▶ Task objective:
In the material below, which lines hold the word "readRecord"? Pick each one out.

▶ Available data:
/-- The addresses of a group's areas, by its number in the grid: CTXBASE and PRIVBASE (R353). -/
def Launch.areas (l : Launch) (k : Nat) : W64 × W64 :=
  (BitVec.ofNat 64 ((l.f 255 192 + k * (1024 * l.width + 1024)) % 2 ^ 56), BitVec.ofNat 64 ((l.f 319 256 + k * l.privBytes) % 2 ^ 56))

/-- A group as dispatch starts it (R60, R61, R354, R404). -/
def Launch.newGroup (l : Launch) (team index g core clock : Nat) : Group :=
  let a := l.areas (index * l.gpt + g)
  { team := team, idx := g, core := core, width := l.width, ureg := l.uregs, count := l.vregs * 8,
    s := (Sparse.set [] 96 (loOf l.args)).set 97 (hiOf l.args), ctxBase := a.1, privBase := a.2, privLim := BitVec.ofNat 64 (l.f 659 640),
    divLim := BitVec.ofNat 64 (l.f 671 664), trapVec := l.trapVec, hVregs := l.hVregs,
    arm0 := { live := true, pc := l.f 63 0, mask := fullMask l.width, since := clock } }

/-- A team of a launch as dispatch starts it (R293, R319). -/
def Launch.newTeam (l : Launch) (launch index core : Nat) : Team :=
  { launch := launch, index := index, core := core, core2 := if l.pair then some (core + 1) else Option.none, scrSize := l.scrBytes,
    bars := List.replicate 16 {}, supplier := if l.task then l.supplier else Option.none }

/-- The next team of a launch placed at a core with all its groups (R24, R26, R354). -/
def State.placeTeam (s : State) (launch core index : Nat) : State :=
  let l := s.launch launch
  let team := s.teams.length
  let s := s.readyCores l team core
  let gs := (List.range l.gpt).map (fun g => l.newGroup team index g (if l.pair then core + g % 2 else core) s.clock)
  let s := { s with teams := s.teams ++ [l.newTeam launch index core], groups := s.groups ++ gs }
  let s := s.updLaunch launch (fun l => { l with next := l.next + 1, cores := (l.coresAt core).foldl (fun a c => if a.contains c then a else a ++ [c]) l.cores })
  (l.coresAt core).foldl (fun s c => s.consume c (l.take (c != core))) s

/-- All teams of a co-resident launch placed in one step, or none: core by core from core 0 to core 767, or pair by pair, as many on each as fit (R27, R361; R360 leaves the cores open, DESIGN CHOICE, log 83). -/
def State.placeAll (launch : Nat) : Nat → Nat → State → Option State
  | 0, _, _ => none
  | k + 1, core, s =>
    let l := s.launch launch
    if l.total ≤ l.next then some s
    else if s.fitsAt l (some launch) core then State.placeAll launch k core (s.placeTeam launch core l.next)
    else if 768 ≤ core + (if l.pair then 2 else 1) then none
    else State.placeAll launch k (core + (if l.pair then 2 else 1)) s

/-- A co-resident launch with all its teams placed, when they fit. -/
def State.gathered (s : State) (launch : Nat) : Option State := State.placeAll launch (770 + (s.launch launch).total) 0 s

/-! ### Continuations, backfill records and pre-empted teams as candidates (R161, R309-R311, R359) -/

/-- The launch that a continuation's KRN names, as the dispatcher reads it; none when a record cannot be read. -/
def State.contLaunch (s : State) (c : Cont) : Option Launch :=
  match s.vread (s.agentTr unitDispatch c.tenant { rd := true }) c.va.toNat 64 with
  | .error _ => none
  | .ok x =>
    let krn := fld x 255 192
    match s.readRecord c.tenant krn with
    | none => none
    | some h =>
      let l : Launch := { recVa := BitVec.ofNat 64 krn, hdr := h, tenant := c.tenant, args := 0, next := 1, total := 1, complete := true }
      let v := (s.handlerOf c.tenant l).getD (0, 0)
      some { l with hEntry := v.1, hVregs := v.2 }

/-- The backfill queue of a tenant holds a record that may be popped. -/
def State.bfWaits (s : State) (tenant hdr : Nat) : Bool :=
  match s.reachAgent unitBackfill tenant hdr { rd := true, w := true } with
  | .bad _ _ => false
  | .ok e => let h := hdrOf (s.peek (e.at hdr) 64); !s.poisonAt (e.at hdr) && !h.frozen && h.tail != h.head

/-- When the record at the head of a tenant's backfill queue became available. -/
def State.bfOrder (s : State) (tenant hdr : Nat) : Nat :=
  match s.reachAgent unitBackfill tenant hdr { rd := true } with
  | .bad _ _ => s.nextId
  | .ok e => (((s.tenant tenant).bfSeen.find? (fun p => p.1 == (hdrOf (s.peek (e.at hdr) 64)).head)).map (fun p => p.2)).getD s.nextId

/-- The backfill kernel of a tenant: one task; none when its record is malformed or cannot be read (R161, R469). -/
def State.bfLaunch (s : State) (tenant bfk : Nat) : Option Launch :=
  match s.readRecord tenant bfk with
  | none => none
  | some h =>
    let l : Launch := { recVa := BitVec.ofNat 64 bfk, hdr := h, tenant := tenant, args := 0, total := 1 }
    if (s.refusal tenant none none l).isSome || !l.task then none
    else
      let v := (s.handlerOf tenant l).getD (0, 0)
      some { l with hEntry := v.1, hVregs := v.2 }

/-- No group on a core holds or waits for a matrix token (R161). -/
def State.tokenless (s : State) (core : Nat) : Bool :=
  (s.tokWaiters core).isEmpty && !s.teams.any (fun t => t.holds core && (t.tokOn core).isSome)

/-- What an unplaced team takes on a core when it resumes: its groups' counts as they stand (R370). -/
def State.teamTake (s : State) (team : Nat) (l : Launch) (second : Bool) : Take :=
  let gs := (s.liveGroups team).filter (fun g => !l.pair && !second || l.pair && (g.idx % 2 == 1) == second)
  { l.take second with slots := gs.length, regs := gs.foldl (fun a g => a + g.count * g.width * 4) 0 }

/-- An unplaced team fits at a core (R360, R370). -/
def State.teamFits (s : State) (team core : Nat) : Bool :=
  match s.team team with
  | none => false
  | some t =>
    let l := s.launch t.launch
    let cs := l.coresAt core
    (!l.pair || core % 2 == 0) && cs.all (fun c => decide (c < 768))
      && cs.all (fun c => let k := s.teamTake team l (c != core); s.fitsCore l c k && s.roomOk none l.prio c k)

/-- A dispatch candidate (R359). -/
inductive Candidate where
  | launch (i : Nat)
  | cont (id : Nat)
  | team (t : Nat)
  | backfill (tenant : Nat)
deriving DecidableEq, Repr

/-- The first of the pre-empted teams that a tenant's host has ordered to resume. -/
def State.firstResume (s : State) (tenant : Nat) : Option (Nat × Nat) :=
  (List.range s.teams.length).foldl (fun acc k =>
    match s.team k with
    | none => acc
    | some t =>
      if !t.wantResume || s.tenantOf k != tenant then acc
      else match acc with | none => some (k, t.wantAt) | some a => if t.wantAt < a.2 then some (k, t.wantAt) else acc) none

/-- The candidates at the heads of their sources: class, order, candidate. A backfill record became available when it was pushed; one pushed before its queue was named counts as the latest of its class (DEDUCED, log 84). -/
def State.candidates (s : State) : List (Nat × Nat × Candidate) :=
  ((List.range s.launches.length).filter (fun i => decide ((s.launch i).next < (s.launch i).total) && !s.behindFired i)).map (fun i => ((s.launch i).prio, (s.launch i).order, .launch i))
    ++ (List.range 16).flatMap (fun t =>
      (match s.conts.find? (fun c => c.eligible && c.tenant == t) with
       | some c => [(match s.contLaunch c with | some l => l.prio | none => 0, c.order, Candidate.cont c.id)]
       | none => [])
      ++ (match s.firstResume t with
       | some k => [((match s.team k.1 with | some x => (s.launch x.launch).prio | none => 0), k.2, Candidate.team k.1)]
       | none => [])
      ++ (match s.bfAddrs t with
       | some (k, q) => if s.bfWaits t q then [((match s.bfLaunch t k with | some l => l.prio | none => 0), s.bfOrder t q, Candidate.backfill t)] else []
       | none => []))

▶ Response below:
    match s.readRecord c.tenant krn with
  match s.readRecord tenant bfk with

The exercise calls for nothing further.